4. select(table scan)

For table scanning, we try:

drizzle> select * from students;

Breakpoints are:

Breakpoint 43, ha_archive::store_lock

Breakpoint 44, ha_archive::info

Breakpoint 33, ha_archive::rnd_init

Breakpoint 20, ha_archive::init_archive_reader

Breakpoint 12, ha_archive::read_data_header

Breakpoint 38, ha_archive::rnd_next

Breakpoint 34, ha_archive::get_row

Breakpoint 37, ha_archive::get_row_version3

Breakpoint 36, ha_archive::unpack_row

Breakpoint 38, ha_archive::rnd_next       

Breakpoint 34, ha_archive::get_row        

Breakpoint 37, ha_archive::get_row_version3     

Current ARCHIVE supports no indexing (and it needn’t to). While doing a select operation, it scans the whole table, as can be seen from above. First it calls rnd_init() to prepare for the scanning, then calls rnd_next(), get_row(), get_row_version3() and unpack_row(). It continues on until reach the end of the table. 
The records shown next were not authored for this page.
/-- An entry that leaves the open phase incomplete, with every sequencer moved on or held. -/
theorem tba_current (h : s.gangWord n 0x32 = some (l, w)) (hb : bitsOf w 39 32 < s.barNum n)
    (hin : ∀ q ∈ quads l.qmask, s.inBounds n q = true) (hlt : s.barBase n + bitsOf w 39 32 < 256) :
    let b := s.barBase n + bitsOf w 39 32
    s.flag (Reg.tmb_EN b) = true → s.fld (Reg.tmb_ARR b) + 1 < s.fld (Reg.tmb_NLOCAL b) → ∃ t, exec (.tba n) s = .next t ∧
      t.fld (Reg.tmb_ARR b) = s.fld (Reg.tmb_ARR b) + 1 ∧ t.fld (Reg.tmb_ADV b) = s.fld (Reg.tmb_ADV b) ∧ SameMemory s t ∧
      ∀ q ∈ quads l.qmask, if bitOf w 40 then Advanced s t n q else t.hold n q = some (.barrier b false false) ∧ t.pc n q = s.pc n q := by
  intro b hen harr
  have hn := n.isLt
  have hnl : s.fld (Reg.tmb_NLOCAL b) < 64 := s.fld_lt (Reg.tmb_NLOCAL b)
  have hentry : s.entryAt b = .current := by
    simp only [State.entryAt, hen, Bool.not_true, Bool.false_eq_true, if_false, if_pos (show s.fld (Reg.tmb_ARR b) < s.fld (Reg.tmb_NLOCAL b) by omega)]
  rw [exec_tba, State.issueTba_current h hb hentry]
  generalize hu : s.countEntry b .current = u
  have hcount : u = s.setFld (Reg.tmb_ARR b) (s.fld (Reg.tmb_ARR b) + 1) := hu.symm
  have hreg {o : Nat} (ho : o ≠ (Reg.tmb_ARR b).off) : u.reg o = s.reg o := hcount ▸ s.reg_setFld_other _ _ ho
  have hnew : u.fld (Reg.tmb_ARR b) = s.fld (Reg.tmb_ARR b) + 1 := by
    rw [hcount, s.fld_setFld (Reg.tmb_ARR b)]
    exact Nat.mod_eq_of_lt (show _ < 2 ^ 6 by omega)
  have hadv : u.fld (Reg.tmb_ADV b) = s.fld (Reg.tmb_ADV b) := hcount ▸ s.fld_setFld_beside (Reg.tmb_ARR b) (Reg.tmb_ADV b) _
  have hlocal : u.fld (Reg.tmb_NLOCAL b) = s.fld (Reg.tmb_NLOCAL b) :=
    State.fld_eq_of_reg (hreg (by simp only [Reg.tmb_NLOCAL, Reg.tmb_ARR]; omega))
  have hmem : SameMemory s u := hcount ▸ memory_of_eq rfl rfl
  have hseq (q : Nat) : u.reg (Reg.seq_PC q n).off = s.reg (Reg.seq_PC q n).off :=
    hreg (by simp only [Reg.seq_PC, Reg.tmb_ARR]; omega)
  have hpc (q : Nat) : u.pc n q = s.pc n q := State.pc_congr (State.fld_eq_of_reg (f := Reg.seq_PC q n) (hseq q)) (hcount ▸ rfl)
  have hwaits (t : State) (ht : ∀ f : Fld, 0x33000 ≤ f.off → f.off < 0x35000 → t.fld f = u.fld f) : State.barStep 64 b t = t := by
    refine State.barStep_waits t 64 fun hc => ?_
    rw [ht (Reg.tmb_ARR b) (by simp only [Reg.tmb_ARR]; omega) (by simp only [Reg.tmb_ARR]; omega),
      ht (Reg.tmb_NLOCAL b) (by simp only [Reg.tmb_NLOCAL]; omega) (by simp only [Reg.tmb_NLOCAL]; omega), hnew, hlocal] at hc
    omega
  cases hw : bitOf w 40 with
  | true =>
    have hbar (f : Fld) (hlo : 0x33000 ≤ f.off) (hhi : f.off < 0x35000) : (u.gangDone n l true).fld f = u.fld f :=
      State.fld_eq_of_reg (reg_of_bitsBut (u.bitsBut_gangDone n l true) fun g hg => by
        obtain ⟨q, -, hg⟩ := List.mem_flatMap.mp hg
        rcases List.mem_pair.mp hg with rfl | rfl <;> simp only [Reg.seq_PC, Reg.seq_CMD_DONE] <;> omega)
    have hframe := u.gangDone_only n l true
    simp only [if_true]
    rw [hwaits _ hbar]
    refine ⟨_, rfl, (hbar _ (by simp only [Reg.tmb_ARR]; omega) (by simp only [Reg.tmb_ARR]; omega)).trans hnew,
      (hbar _ (by simp only [Reg.tmb_ADV]; omega) (by simp only [Reg.tmb_ADV]; omega)).trans hadv,
      sameMemory_trans hmem (memory_of_eq (by rw [hframe]) (by rw [hframe])), fun q hq => ?_⟩
    have hbound : u.inBounds n q = true := by
      have hlen : s.pc n q < s.fld (Reg.seq_RLEN q n) := of_decide_eq_true (hin q hq)
      have hwin : u.fld (Reg.seq_RLEN q n) = s.fld (Reg.seq_RLEN q n) :=
        State.fld_eq_of_reg (hreg (by simp only [Reg.seq_RLEN, Reg.tmb_ARR]; omega))
      exact decide_eq_true (by rwa [State.rcpWin, hpc, hwin])
    obtain ⟨hat, hdone⟩ := u.advanced_gangDone hn hq hbound
    refine ⟨hat.trans (by rw [hpc]), ?_⟩
    rw [Counted] at hdone ⊢
    rw [hdone, State.fld_eq_of_reg (f := Reg.seq_CMD_DONE q n) (hseq q)]
  | false =>
    have hframe := u.holdAll_frame n b l false false
    have hbar (f : Fld) : (u.holdAll n b l false false).fld f = u.fld f := State.fld_eq_of_reg (by rw [hframe]; rfl)
    simp only [Bool.false_eq_true, if_false]
    rw [hwaits _ fun f _ _ => hbar f]
    exact ⟨_, rfl, (hbar _).trans hnew, (hbar _).trans hadv, sameMemory_trans hmem (memory_of_eq (by rw [hframe]) (by rw [hframe])),
      fun q hq => ⟨u.hold_holdAll n b l false false hq, (State.pc_congr (hbar _) (by rw [hframe])).trans (hpc q)⟩⟩

/-- An entry in the next phase while the open one is full: every sequencer holds. -/
theorem tba_next (h : s.gangWord n 0x32 = some (l, w)) (hb : bitsOf w 39 32 < s.barNum n) (hlt : s.barBase n + bitsOf w 39 32 < 256) :
    let b := s.barBase n + bitsOf w 39 32
    s.flag (Reg.tmb_EN b) = true → s.fld (Reg.tmb_ARR b) = s.fld (Reg.tmb_NLOCAL b) → s.fld (Reg.tmb_ADV b) < s.fld (Reg.tmb_NLOCAL b) →
      ¬ (s.fld (Reg.tmb_KIDS b) = (kids (s.group (s.barGroup b)).p (s.group (s.barGroup b)).rank).length ∧ s.fld (Reg.tmb_UP b) = 0) →
      ∃ t, exec (.tba n) s = .next t ∧ t.fld (Reg.tmb_ADV b) = s.fld (Reg.tmb_ADV b) + 1 ∧ t.fld (Reg.tmb_ARR b) = s.fld (Reg.tmb_ARR b) ∧
        SameMemory s t ∧ ∀ q ∈ quads l.qmask, t.hold n q = some (.barrier b true (bitOf w 40)) ∧ t.pc n q = s.pc n q := by
  intro b hen harr hlow hup
  have hn := n.isLt
  have hnl : s.fld (Reg.tmb_NLOCAL b) < 64 := s.fld_lt (Reg.tmb_NLOCAL b)
  have hentry : s.entryAt b = .next := by
    simp only [State.entryAt, hen, Bool.not_true, Bool.false_eq_true, if_false, if_neg (show ¬ s.fld (Reg.tmb_ARR b) < s.fld (Reg.tmb_NLOCAL b) by omega),
      if_pos hlow]
  rw [exec_tba, State.issueTba_next h hb hentry]
  generalize hu : s.countEntry b .next = u
  have hcount : u = s.setFld (Reg.tmb_ADV b) (s.fld (Reg.tmb_ADV b) + 1) := hu.symm
  have hreg {o : Nat} (ho : o ≠ (Reg.tmb_ARR b).off) : u.reg o = s.reg o := hcount ▸ s.reg_setFld_other (Reg.tmb_ADV b) _ ho
  have hnew : u.fld (Reg.tmb_ADV b) = s.fld (Reg.tmb_ADV b) + 1 := by
    rw [hcount, s.fld_setFld (Reg.tmb_ADV b)]
    exact Nat.mod_eq_of_lt (show _ < 2 ^ 6 by omega)
  have hstays (g : Fld) (hg : (Reg.tmb_ADV b).beside g = true) : u.fld g = s.fld g := hcount ▸ s.fld_setFld_beside (Reg.tmb_ADV b) g _ hg
  have hframe := u.holdAll_frame n b l true (bitOf w 40)
  have hreg' (o : Nat) : (u.holdAll n b l true (bitOf w 40)).reg o = u.reg o := by rw [hframe]; rfl
  have hbar (f : Fld) : (u.holdAll n b l true (bitOf w 40)).fld f = u.fld f := State.fld_eq_of_reg (hreg' _)
  have hgroups : (u.holdAll n b l true (bitOf w 40)).groups = s.groups := by rw [hframe, hcount]; rfl
  have hbg : (u.holdAll n b l true (bitOf w 40)).barGroup b = s.barGroup b :=
    State.barGroup_congr (fun o ho => (hreg' o).trans (hreg ho)) hlt
  have hwaits : State.barStep 64 b (u.holdAll n b l true (bitOf w 40)) = u.holdAll n b l true (bitOf w 40) := by
    refine State.barStep_waits _ 64 fun ⟨_, hc⟩ => hup ?_
    rwa [hbar, hbar, hbg, State.group_congr hgroups, hstays (Reg.tmb_KIDS b) rfl, hstays (Reg.tmb_UP b) rfl] at hc
  rw [hwaits]
  refine ⟨_, rfl, (hbar _).trans hnew, (hbar _).trans (hstays (Reg.tmb_ARR b) rfl), ?_, fun q hq => ⟨u.hold_holdAll n b l true _ hq, ?_⟩⟩
  · exact memory_of_eq (by rw [hframe, hcount]; rfl) (by rw [hframe, hcount]; rfl)
  · refine State.pc_congr ((hbar _).trans (State.fld_eq_of_reg (hreg ?_))) (by rw [hframe, hcount]; rfl)
    simp only [Reg.seq_PC, Reg.tmb_ARR]
    omega

end Tba

/-- Settles O16: TSG's counter or flit, TWT's watch, and TBA's entry by the barrier's phase. -/
theorem tumblerAndBarrierCommands : Obligations.TumblerAndBarrierCommands := by
  unfold Obligations.TumblerAndBarrierCommands
  refine ⟨fun s n q w hfit => ⟨fun h hop hctr hrmt hrel => ?_, fun p h hop hrmt hrel hvalid hnode hroute => ?_,
    fun h hctr hcmp => ⟨fun k hk hno => ?_, fun k hk hyes => ?_, fun hnone => ?_⟩⟩, ?_⟩
  · have hn := n.isLt
    have hi : s.ctrBase n + bitsOf w 43 32 < 4096 := by
      have := hfit n hn
      omega
    rw [exec_tsg, State.issueLocal_eq h, State.issueTsg_local hop hctr hrmt hrel]
    generalize (if bitsOf w 45 44 = 0 then (s.ctrValue (s.ctrBase n + bitsOf w 43 32) : Int) + signedOf (bitsOf w 79 48) 32
      else (bitsOf w 79 48 : Nat)) = r
    have hadv := s.advance_frame n q true
    have hreg (o : Nat) (ho : o < 0xC_0000) : (s.advance n q true).reg o = s.reg o :=
      s.reg_advance_other n q true (by simp only [Reg.seq_PC]; omega)
    have hctrs (j : Nat) (hj : j < 4096) : (s.advance n q true).reg (Reg.tmb_VALUE j).off = s.reg (Reg.tmb_VALUE j).off :=
      hreg _ (by simp only [Reg.tmb_VALUE]; omega)
    have htakes := counterTakes_ctrOp (s.advance n q true) (s.ctrBase n + bitsOf w 43 32) r (0x10 + q) hi
    have hseq : ((s.advance n q true).ctrOp (s.ctrBase n + bitsOf w 43 32) r (0x10 + q)).reg (Reg.seq_PC q n).off =
        (s.advance n q true).reg (Reg.seq_PC q n).off := by
      refine State.reg_ctrOp_other _ _ _ _ ⟨?_, ?_⟩ ⟨?_, ?_⟩ ?_ ?_ ?_ <;>
        simp only [Reg.seq_PC, Reg.tmb_VALUE, Reg.tmb_OPS, Reg.tmb_NOTIFY, Reg.tmb_OVF, Reg.tmb_UNF] <;> omega
    refine ⟨_, rfl, advanced_congr (s.advanced_advance h.2.1) hseq (counterOnly_ctrOp _ _ _ _).pcOver,
      sameMemory_trans (memory_of_eq (by rw [hadv]) (by rw [hadv])) (sameMemory_ctrOp _ _ _ _), counterTakes_of_regs hi hctrs htakes⟩
  · have hn := n.isLt
    have hadv := s.advance_frame n q true
    have hlink : (s.advance n q true).link p = s.link p := by rw [State.link, hadv, State.link]
    rw [exec_tsg, State.issueLocal_eq h, State.issueTsg_remote hop hrmt hrel hvalid hnode hroute]
    refine ⟨_, s.tsgFlit n w, rfl, advanced_congr (s.advanced_advance h.2.1) rfl rfl, ?_, rfl, rfl, rfl, ?_, ?_⟩
    · rw [Issue.outcome, State.txq_queue, if_pos rfl, hlink]
    · have htake : (s.tsgFlit n w).payload.take 4 = leBytes (bitsOf w 79 48) 4 := by
        have hpay : (s.tsgFlit n w).payload = leBytes (bitsOf w 79 48) 4 ++ List.replicate 28 0 := rfl
        rw [hpay, List.take_append_of_le_length (by rw [leBytes_length_word]), List.take_of_length_le (by rw [leBytes_length_word])]
      rw [htake, leNat_leBytes]
      exact Nat.mod_eq_of_lt (bitsOf_lt w 79 48)
    · have hframe : (s.advance n q true).txq p (s.tsgFlit n w) =
          { s.advance n q true with links := ((s.advance n q true).txq p (s.tsgFlit n w)).links } := rfl
      rw [Issue.outcome, hframe, hadv]
  · rw [exec_twt, State.retryTwt_eq h hctr hcmp, hk]
    refine ⟨_, congrArg _ ((s.setHold n q (some (.watch k))).addWatch_waits (x := s.twtWatch n q w k) hno), ?_, rfl, SMap.get_set_same _ _ _ _, rfl⟩
    exact SMap.get_set_same _ _ _ _
  · rw [exec_twt, State.retryTwt_eq h hctr hcmp, hk]
    refine ⟨_, congrArg _ ((s.setHold n q (some (.watch k))).addWatch_fires (x := s.twtWatch n q w k) hyes), ?_, ?_, SMap.get_set_same _ _ _ _, rfl⟩
    · exact SMap.get_set_same _ _ _ _
    · refine State.pc_congr (State.fld_eq_of_reg (State.reg_notify_other _ _ _ ?_)) rfl
      simp only [Reg.seq_PC, Reg.tmb_NOTIFY]
      omega
  · rw [exec_twt, State.retryTwt_eq h hctr hcmp, hnone]
    exact ⟨_, rfl, SMap.get_set_same _ _ _ _, rfl⟩
  · intro s n l w h hb hin b arr adv nl hlt
    refine ⟨tba_current h hb hin hlt, tba_next h hb hlt, fun hen => ?_⟩
    rw [exec_tba, State.issueTba_disabled h hb hen]
    exact ⟨_, rfl, s.stopped_stopRecipe 1 _ (State.launch_of_gangWord h) n.isLt (by decide)⟩
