-- ==== Sys2Proof/Word.lean ====
section
/-!
DEFINITION. The widths of the machine and the conversions between them: bytes, the nine-bit values of PC and of the
fault record, the index of a general register (spec/00_scope.md R4, R5, R6).
-/

namespace Sys2Proof

/-- Every register, memory cell and operand holds one unsigned byte (R7, R12, R27). -/
abbrev Byte := BitVec 8

/-- PC and the two nine-bit fields of the fault record (R18, R24). -/
abbrev Word9 := BitVec 9

/-- The index of a general register, 0 to 7 (R12). -/
abbrev RegIx := Fin 8

/-- `trunc_8` of R6: the value modulo 256. -/
def trunc8 (n : Nat) : Byte := BitVec.ofNat 8 n

/-- `zext_9` of R6: the same number in nine bits. -/
def zext9 (b : Byte) : Word9 := b.setWidth 9

end Sys2Proof
end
For column-based ARCHIVE, we first scan the bitmap file then do a bitwise AND operation to examine whether there are NULL values in a row. To explain this, assume we have written a row (1, ‘Liao’, NULL) into table students, we actually wrote to 3 files. First, the NULL bitmap(001) to bitmap file, then the first column file(1), and then the 2nd column file(‘liao’). Now we first fetch bitmap(001) and examine the 3rd column of this row has NULL value, then we needn’t read the 3rd column file.

After all the specified columns are read, we unpack the row. Also, some cursors may be need if the table has NULL values in some column.

For operations that do selection on only some of the columns, we need only scan the specified column files.